[What to do]: Each line in the listing below that includes "ninf" should be counted; give the total and nothing more.

[Source data]:
/-- R92, R93, R95, R96, R313, R314, R299: `cvt` converts each element from the type that B names to MODE.T. Between two floating types the value
is rounded, a copy within one type keeps its code, and NaN becomes the canonical one; an integer goes exactly and is rounded, or wrapped or
clamped; a float goes to an integer rounded by RM, then reduced modulo 2^n or clamped, with NaN 0 and the infinities at the ends. `cvt8` and
`bsq` convert each thread's F32 value divided by 2^(e − 127), for the scale e in the low byte of B; `bsq` rounds it times 64 or 4 to an integer
and clamps it. Bits above a result are clear.
R94, R298: `bsc` with full live membership and all 32 threads live writes the E8M0 scale of the contributing threads: 127 when none
contributes or all are zero, 255 when one is NaN or infinite, else the floor of log2 of the largest magnitude, less emax, plus 127, clamped to
0–254. A false k guard leaves sD; without that membership it raises MBF. -/
def Obligations.ConversionsAndScales : Prop :=
  (∀ (s : State) (c : Ctx) (d a b : Operand), Issues s c → modeRM c.mx ≤ 5 →
    let rm := modeRM c.mx
    let ty := modeT c.mx
    let sat := modeSAT c.mx
    let e := (c.r.uni b).toNat % 256
    let lo (n : Nat) (signed : Bool) : Int := if signed then -(2 ^ (n - 1) : Nat) else 0
    let hi (n : Nat) (signed : Bool) : Int := if signed then (2 ^ (n - 1) : Nat) - 1 else (2 ^ n : Nat) - 1
    (∀ (x : BitVec 7) (n m cnt : Nat), typeShape x.toNat = some (n, cnt) → typeShape ty = some (m, cnt) →
      Ready c (.cvt d a (.imm x)) true d [a] → VaryingOrUniform d [a] →
      ∃ g : Nat → Word, exec (.cvt d a (.imm x)) s = .next (c.putDraw (c.write d g) rm) ∧
        ∀ t, t < 32 → (g t).toNat < 2 ^ (m * cnt) ∧ ∀ k, k < cnt →
          let y := code n (c.r.src a t) k
          let z := code m (g t) k
          let int (q : Nat) : Prop := ∃ w sg, IntType q w sg
          (¬int x.toNat → ¬int ty → x.toNat ≠ ty → z = floatCode ty rm sat (c.draw t k) (floatVal x.toNat y)) ∧
          (¬int ty → x.toNat = ty → z = if (floatVal ty y).isNan then floatCode ty rm sat 0 .nan else y) ∧
          (∀ sg, IntType x.toNat n sg → ¬int ty → z = floatCode ty rm sat (c.draw t k)
            (.fin (decide (elem n sg (c.r.src a t) k < 0)) (elem n sg (c.r.src a t) k).natAbs 0)) ∧
          (∀ sg sg', IntType x.toNat n sg → IntType ty m sg' → Narrowed m sg' sat (elem n sg (c.r.src a t) k) (elem m sg' (g t) k)) ∧
          (∀ sg, ¬int x.toNat → IntType ty m sg →
            (floatVal x.toNat y = .nan → z = 0) ∧
            (∀ neg, floatVal x.toNat y = .inf neg → elem m sg (g t) k = if sat then (if neg then lo m sg else hi m sg) else 0) ∧
            (∀ neg p q, floatVal x.toNat y = .fin neg p q → ∃ r, RoundedInt rm (c.draw t k) neg (p * 2 ^ q.toNat) (2 ^ (-q).toNat) r ∧
              Narrowed m sg sat r (elem m sg (g t) k))))
    ∧ (clsOf d = .vary → clsOf a = .vary → clsOf b = .uni →
      (ty = 11 ∨ ty = 12 → Ready c (.cvt8 d a b) false d [a, b] →
        ∃ g : Nat → Word, exec (.cvt8 d a b) s = .next (c.putDraw (c.write d g) rm) ∧
          ∀ t, t < 32 → (g t).toNat < 256 ∧
            (g t).toNat = floatCode ty rm sat (c.draw t 0) (if e = 255 then .nan else (f32.val (c.r.src a t).toNat).over e 0))
      ∧ (ty = 9 ∨ ty = 10 → Ready c (.bsq d a b) false d [a, b] → let n := if ty = 9 then 8 else 4
        ∃ g : Nat → Word, exec (.bsq d a b) s = .next (c.putDraw (c.write d g) rm) ∧
          ∀ t, t < 32 → (g t).toNat < 2 ^ n ∧ let v := (f32.val (c.r.src a t).toNat).over e (if ty = 9 then 6 else 2)
            ((e = 255 ∨ v = .nan) → (g t).toNat = 0) ∧
            (∀ neg, e ≠ 255 → v = .inf neg → (g t).toNat = if neg then 2 ^ (n - 1) else 2 ^ (n - 1) - 1) ∧
            (∀ neg p q, e ≠ 255 → v = .fin neg p q → ∃ r y, RoundedInt rm (c.draw t 0) neg (p * 2 ^ q.toNat) (2 ^ (-q).toNat) r ∧
              Narrowed n true true r y ∧ (g t).toNat = (y % (2 ^ n : Nat)).toNat))))
    ∧ (∀ (s : State) (c : Ctx) (m : Fin 32) (n : Fin 64), Issues s c → modeT c.mx ∈ [9, 10, 11, 12] →
    c.Allowed (.bsc (.s m) (.v n)) false [.s m, .v n] → guardReserved c.mx = false → n.val < c.w.valloc →
    let v (t : Nat) : FpVal := f32.val (c.r.src (.v n) t).toNat
    let takes (t : Nat) : Prop := t < 32 ∧ c.hit.getLsbD t = true
    let emax : Int := if modeT c.mx = 11 then 8 else if modeT c.mx = 12 then 15 else 0
    (c.w.st.fullMember c.sl = true → c.w.st.live = BitVec.allOnes 32 → guardIsK c.mx = true → c.kOn = false →
      exec (.bsc (.s m) (.v n)) s = .next (c.put c.w))
    ∧ (c.w.st.fullMember c.sl = true → c.w.st.live = BitVec.allOnes 32 → (guardIsK c.mx = true → c.kOn = true) → c.Full [.s m, .v n] →
      ∃ x : Nat, exec (.bsc (.s m) (.v n)) s = .next (c.put (c.w.putS m.val (BitVec.ofNat 32 x))) ∧ x < 256 ∧
        ((∃ t, takes t ∧ ∀ g q e, v t ≠ .fin g q e) → x = 255) ∧
        ((∀ t, takes t → ∃ g e, v t = .fin g 0 e) → x = 127) ∧
        ((∀ t, takes t → ∃ g q e, v t = .fin g q e) → ∀ t g q e, takes t → v t = .fin g q e → q ≠ 0 →
          (∀ u g' q' e', takes u → v u = .fin g' q' e' → q' * 2 ^ (e' + 1000).toNat ≤ q * 2 ^ (e + 1000).toNat) →
          (x : Int) = max 0 (min 254 (e + q.log2 - emax + 127))))
    ∧ (c.w.st.fullMember c.sl = false ∨ c.w.st.live ≠ BitVec.allOnes 32 →
      exec (.bsc (.s m) (.v n)) s = .next (c.trapped .mbf 0)))

/-- R310, R317, R103, R104: a special function answers exactly what the table of R104 gives for a NaN, an infinity and a zero, and for a finite
operand below 0 where the table gives NaN; `log2` of 1 is +0, `log2` of a power of two its exponent exactly, and `exp2` of an integer exact where it
is representable. For every other operand
the model leaves the result free within the error of R103: 1 or 2 ulp of the function's value, or 2^-21 for `sin` and `cos` of an F32 operand
beyond 65,536 (log entry 7, DESIGN CHOICE). `sqrt` alone consults RM: it rounds the exact root, given here by its square to 512 bits below the
point and a bit that says whether more follows. -/
def Obligations.SpecialFunctions : Prop :=
  ∀ (s : State) (c : Ctx) (d a : Operand) (f : Fmt) (n cnt : Nat), Issues s c → floatType (modeT c.mx) = some (f, n, cnt) →
    VaryingOrUniform d [a] →
    let one : FpVal := .fin false 1 0
    let x (t k : Nat) : FpVal := f.val (code n (c.r.fsrc (modeT c.mx) a t) k)
    let gives (g : Nat → Word) (t k : Nat) (v : FpVal) : Prop := code n (g t) k = f.round 0 0 v
    let row (g : Nat → Word) (t k : Nat) (ninf : FpVal) (below : Bool) (nzero pzero pinf : FpVal) : Prop :=
      (x t k = .nan → code n (g t) k = f.canon) ∧ (x t k = .inf true → gives g t k ninf) ∧ (x t k = .inf false → gives g t k pinf) ∧
      (∀ q, x t k = .fin true 0 q → gives g t k nzero) ∧ (∀ q, x t k = .fin false 0 q → gives g t k pzero) ∧
      (∀ m q, below = true → x t k = .fin true m q → m ≠ 0 → code n (g t) k = f.canon)
    (∀ e ∈ ([(.exp2 d a, .exp2, .fin false 0 0, false, one, one, .inf false), (.log2 d a, .log2, .nan, true, .inf true, .inf true, .inf false),
        (.rcp d a, .rcp, .fin true 0 0, false, .inf true, .inf false, .fin false 0 0), (.rsq d a, .rsq, .nan, true, .inf true, .inf false, .fin false 0 0),
        (.sin d a, .sin, .nan, false, .fin true 0 0, .fin false 0 0, .nan), (.cos d a, .cos, .nan, false, one, one, .nan),
        (.tanh d a, .tanh, .fin true 1 0, false, .fin true 0 0, .fin false 0 0, one),
        (.sigm d a, .sigm, .fin false 0 0, false, .fin false 1 (-1), .fin false 1 (-1), one)] :
        List (Instr × SFn × FpVal × Bool × FpVal × FpVal × FpVal)),
      Ready c e.1 true d [a] →
      ∃ g : Nat → Word, exec e.1 s = .next (c.putDraw (c.write d g) 5) ∧
        ∀ t k, t < 32 → k < cnt →
          row g t k e.2.2.1 e.2.2.2.1 e.2.2.2.2.1 e.2.2.2.2.2.1 e.2.2.2.2.2.2 ∧
          (∀ (j : Nat) (q : Int), e.2.1 = .log2 → x t k = .fin false (2 ^ j) q → gives g t k (.fin (decide (q + (j : Int) < 0)) (q + (j : Int)).natAbs 0)) ∧
          (∀ m q, e.2.1 = .log2 → x t k = .fin false m q → m * 2 ^ (q + 1000).toNat = 2 ^ 1000 → code n (g t) k = 0) ∧
          (∀ neg m q, ∀ j : Int, e.2.1 = .exp2 → x t k = .fin neg m q → f.emin ≤ j → j < f.emin + f.infBits / 2 ^ f.fb + f.fb - 1 →
            (if neg then -1 else 1) * ((m * 2 ^ (q + 1000).toNat : Nat) : Int) = j * (2 ^ 1000 : Nat) → gives g t k (.fin false 1 j)) ∧
          (∀ neg m q, x t k = .fin neg m q → m ≠ 0 → ¬(neg = true ∧ e.2.2.2.1 = true) →
            let y := sfuValue e.2.1 neg m q
            let ulp : Int := fxShift fxOne (max f.emin (floorLog2 y.natAbs (-(fxP : Int)) - f.fb))
            let err : Int := if (e.2.1 = .sin ∨ e.2.1 = .cos) ∧ f = f32 ∧ fxOf false m q > 65536 * fxOne then fxShift fxOne (-21)
              else if f = f32 ∧ e.2.1 ≠ .rcp then 2 * ulp else ulp
            gives g t k (.fin (decide (y < 0)) y.natAbs (-(fxP : Int)))
            ∨ (∃ j : Nat, e.2.1 = .log2 ∧ m = 2 ^ j ∧ gives g t k (.fin (decide (q + j < 0)) (q + j).natAbs 0))
            ∨ (∃ j : Int, e.2.1 = .exp2 ∧ (if neg then -1 else 1) * ((m * 2 ^ (q + 1000).toNat : Nat) : Int) = j * (2 ^ 1000 : Nat) ∧
              gives g t k (.fin false 1 j))
            ∨ sfuOk f y err (code n (g t) k) = true
            ∨ e.2.1 = .exp2 ∧ y < fxShift fxOne f.emin ∧ code n (g t) k ≤ 1))
    ∧ (modeRM c.mx ≤ 5 → Ready c (.sqrt d a) true d [a] →
      ∃ g : Nat → Word, exec (.sqrt d a) s = .next (c.putDraw (c.write d g) (modeRM c.mx)) ∧
        ∀ t k, t < 32 → k < cnt →
          row g t k .nan true (.fin true 0 0) (.fin false 0 0) (.inf false) ∧
          ∀ m q, x t k = .fin false m q → m ≠ 0 → ∃ r : Nat, let sq := m * 2 ^ (1024 + q).toNat
            r * r ≤ sq ∧ sq < (r + 1) * (r + 1) ∧
            code n (g t) k = f.round (modeRM c.mx) (c.draw t k) (.fin false (2 * r + if r * r = sq then 0 else 1) (-513)))

/-! ### Cross-lane instructions -/

/-- R375: a shuffle gives each thread the A of its source thread, and its own A where the source does not exist or is not active; a source
supplies its value whatever its guard. -/
def Obligations.Shuffles : Prop :=
  ∀ (s : State) (c : Ctx) (d a b : Operand), Issues s c → clsOf d = .vary → clsOf a = .vary →
    ∀ e ∈ ([(.shflIdx d a b, true, fun n _ => some (n % 32)), (.shflUp d a b, false, fun n t => if n ≤ t then some (t - n) else none),
        (.shflDn d a b, false, fun n t => if t + n ≤ 31 then some (t + n) else none), (.shflXor d a b, false, fun n t => some (t ^^^ (n % 32)))] :
        List (Instr × Bool × (Nat → Nat → Option Nat))),
      (clsOf b = .uni ∨ e.2.1 = true ∧ clsOf b = .vary) → Ready c e.1 false d [a, b] →
      ∃ f : Nat → Word, exec e.1 s = .next (c.put (c.write d f)) ∧
        ∀ t, t < 32 →
          (∀ u, e.2.2 (c.r.src b t).toNat t = some u → c.act.getLsbD u = true → f t = c.r.src a u) ∧
          ((∀ u, e.2.2 (c.r.src b t).toNat t = some u → c.act.getLsbD u = false) → f t = c.r.src a t)

/-- R384: with full live membership a vote gathers pA over the active threads whose guard is true; a false k guard leaves D, and without
that membership a vote raises MBF. -/
def Obligations.Votes : Prop :=
  ∀ (s : State) (c : Ctx) (k : Fin 4) (m : Fin 32) (p : Fin 8), Issues s c → c.w.tp = none → guardReserved c.mx = false →
    let any : Bool := (List.range 32).any (fun t => c.hit.getLsbD t && (c.r.pred p.val).getLsbD t)
    let all : Bool := (List.range 32).all (fun t => !c.hit.getLsbD t || (c.r.pred p.val).getLsbD t)
    (c.w.st.fullMember c.sl = true →
      (guardIsK c.mx = true ∧ c.kOn = false →
        ∀ i ∈ [Instr.voteAny (.k k) (.p p), Instr.voteAll (.k k) (.p p), Instr.voteBal (.s m) (.p p)], exec i s = .next (c.put c.w)) ∧
      (¬(guardIsK c.mx = true ∧ c.kOn = false) →
        exec (.voteAny (.k k) (.p p)) s = .next (c.put (c.w.putK k.val any)) ∧
        exec (.voteAll (.k k) (.p p)) s = .next (c.put (c.w.putK k.val all)) ∧
        (c.Full [.s m] → ∃ x : Word, exec (.voteBal (.s m) (.p p)) s = .next (c.put (c.w.putS m.val x)) ∧
          ∀ t, t < 32 → x.getLsbD t = (c.hit.getLsbD t && (c.r.pred p.val).getLsbD t))))
    ∧ (c.w.st.fullMember c.sl = false →
      ∀ i ∈ [Instr.voteAny (.k k) (.p p), Instr.voteAll (.k k) (.p p), Instr.voteBal (.s m) (.p p)],
        exec i s = .next (c.trapped .mbf 0))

[Finished task]: 2